Speaker
Description
Recent years have enjoyed substantial progress in capturing properties of complex quantum systems by means
of random tensor networks (RTNs). Such tensor networks, formed by locally contracting random tensors chosen from the unitary Haar measure, define ensembles of quantum states whose properties depend only on the
tensor network geometry and bond dimensions. Of particular interest are random tensor networks on hyperbolic
geometries, resembling those of critical boundary states of holographic bulk-boundary dualities. In this work,
we elevate static pictures of ensemble averages to a dynamic one, to show that RTN states exhibit equilibration
of time-averaged operator expectation values under a highly generic class of Hamiltonians with non-degenerate
spectra.
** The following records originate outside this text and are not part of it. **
-- ==== Sys2Proof/Machine/Operands.lean ====
section
/-!
DEFINITION. How the bytes the device reads from host memory become descriptors, buffer entries and
selection records (09_host_rings.md R307 to R311, R319; 06_sillage.md R196), and how entries, frames and
records become bytes (09 R314, R320; 06 R196).
-/
namespace Sys2Proof.Machine

/-- The body of a REQUEST descriptor from its 64 bytes (09 R309). -/
def reqBodyOf (b : List Byte) : ReqBody where
  inputList := BitVec.ofNat 64 (field b 0x08 8)
  nTokens := BitVec.ofNat 32 (field b 0x10 4)
  chunk := BitVec.ofNat 32 (field b 0x14 4)
  maxNew := BitVec.ofNat 32 (field b 0x18 4)
  inputCount := BitVec.ofNat 8 (field b 0x1C 1)
  rflags := BitVec.ofNat 8 (field b 0x1D 1)
  temp := BitVec.ofNat 32 (field b 0x20 4)
  topp := BitVec.ofNat 32 (field b 0x24 4)
  topk := BitVec.ofNat 16 (field b 0x28 2)
  deadlineUs := BitVec.ofNat 32 (field b 0x2C 4)
  recAddr := BitVec.ofNat 64 (field b 0x30 8)
  recLen := BitVec.ofNat 32 (field b 0x38 4)

/-- The body of a descriptor from its opcode and bytes (09 R308, R311). -/
def descBodyOf (b : List Byte) : DescBody :=
  match field b 1 1 with
  | 0x01 => .request (reqBodyOf b)
  | 0x02 => .cancel (BitVec.ofNat 16 (field b 0x08 2))
  | 0x03 => .nop
  | 0x10 => .load (BitVec.ofNat 64 (field b 0x08 8)) (BitVec.ofNat 64 (field b 0x10 8))
  | 0x11 => .chunk (BitVec.ofNat 64 (field b 0x08 8)) (BitVec.ofNat 32 (field b 0x10 4)) (BitVec.ofNat 8 (field b 0x14 1))
  | 0x12 => .unload (BitVec.ofNat 8 (field b 0x08 1))
  | 0x13 => .bind (BitVec.ofNat 8 (field b 0x08 1)) (decide (field b 0x09 1 = 1)) (BitVec.ofNat 8 (field b 0x0A 1))
  | 0x14 => .unbind
  | 0x15 => .pin
      { handle := BitVec.ofNat 8 (field b 0x08 1), tier := BitVec.ofNat 8 (field b 0x09 1),
        tensor := BitVec.ofNat 16 (field b 0x0A 2), slot := BitVec.ofNat 8 (field b 0x0C 1),
        first := BitVec.ofNat 32 (field b 0x10 4), count := BitVec.ofNat 32 (field b 0x14 4) }
  | n => .undefinedOp (BitVec.ofNat 8 n)

/-- A submission descriptor from its 64 bytes (09 R307). -/
def descOf (b : List Byte) : Desc :=
  { head := { ver := BitVec.ofNat 4 (field b 0 1 % 16), tag := BitVec.ofNat 16 (field b 2 2),
              noIrq := decide (field b 4 1 % 2 = 1), fence := decide (field b 4 1 / 2 % 2 = 1) },
    body := descBodyOf b }

/-- A result buffer entry from its 16 bytes (09 R319). -/
def bufOf (b : List Byte) : BufEntry :=
  ⟨BitVec.ofNat 4 (field b 0 1 % 16), BitVec.ofNat 32 (field b 4 4), BitVec.ofNat 64 (field b 8 8)⟩

/-- One entry of an input list as it stands in host memory (09 R310). -/
structure InputEntry where
  tensor : Nat
  ceilValid : Bool
  ceil : Nat
  addr : Nat
  bytes : Nat
  deriving DecidableEq, Repr

/-- An input list entry from its 32 bytes (09 R310). -/
def inputEntryOf (b : List Byte) : InputEntry :=
  ⟨field b 0 2, decide (field b 2 1 = 1), field b 3 1, field b 8 8, field b 16 8⟩

/-- The selection records of `bs`, none where a record runs past the end (06 R196, 09 R313). -/
def recordsOf : Nat → List Byte → Option (List SelRecord)
  | 0, _ => none
  | fuel + 1, bs =>
    if bs = [] then some []
    else
      let n := field bs 8 4
      let size := (16 + 4 * n + 15) / 16 * 16
      if bs.length < size then none
      else
        (recordsOf fuel (bs.drop size)).map
          (⟨field bs 0 4, field bs 4 2, field bs 6 1, field bs 7 1, field bs 12 4,
            (List.range n).map (fun i => field bs (16 + 4 * i) 4), 0⟩ :: ·)

/-- The bytes of a selection record, padded to a multiple of 16 (06 R196). -/
def recordBytes (r : SelRecord) : List Byte :=
  let b := leBytes 4 r.pos0 ++ leBytes 2 r.op ++ leBytes 1 r.head ++ leBytes 1 r.flags ++ leBytes 4 r.positions.length ++
    leBytes 4 r.scanned ++ (r.positions.map (leBytes 4)).flatten
  b ++ List.replicate ((16 - b.length % 16) % 16) 0#8

/-- The 32-byte segment header of a frame (09 R320). -/
def segmentHeader (f : Frame) (seq bytes : Nat) (last : Bool) : List Byte :=
  leBytes 4 (seq % 2 ^ 32) ++ leBytes 2 f.seg ++ leBytes 1 f.kind ++ leBytes 1 (b2n last) ++ leBytes 2 f.tag ++ leBytes 2 f.tensor ++
    leBytes 4 bytes ++ leBytes 8 f.payload.length ++ leBytes 4 f.pos ++ leBytes 4 0

/-- The bytes of a completion entry as written (09 R314). -/
def entryBytes (e : Entry) (phase : Bool) (ver sqHead gt : Nat) (lost : Bool) : List Byte :=
  leBytes 16 e.payload ++ leBytes 8 gt ++ leBytes 2 (b2n e.arith + 2 * b2n lost) ++ leBytes 2 sqHead ++ leBytes 2 e.tag ++
    leBytes 1 e.status ++ leBytes 1 (ver + 16 * e.type + 128 * b2n phase)

/-- The tag field of an EVENT entry: EVT_CODE over EVT_ARG (09 R314). -/
def evtTag (code arg : Nat) : Nat := code * 256 + arg % 256

/-- An EVENT entry (09 R317). -/
def evtEntry (code arg status payload : Nat) : Entry :=
  ⟨2, status, evtTag code arg, false, payload, true, code = 0x01 || code = 0x06 || code = 0x10 || code = 0x14 || code = 0x1A || code = 0x20⟩

end Sys2Proof.Machine
end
We prove that RTN states generally equilibrate at large bond dimension, and that three classes of RTN
geometries – tensor trains, regular hyperbolic tilings, and single “black hole” tensors – equilibrate in the scaling
limit. Furthermore, we prove a hierarchy of equilibration between finite-dimensional instances of these three
classes, suggesting an equivalent hierarchy between corresponding many-body phases and reproducing a holo-
graphic degree-of-freedom counting for the effective dimension of each system. These results demonstrate that
RTN techniques can probe aspects of late-time dynamics of a wide range of quantum many-body phases.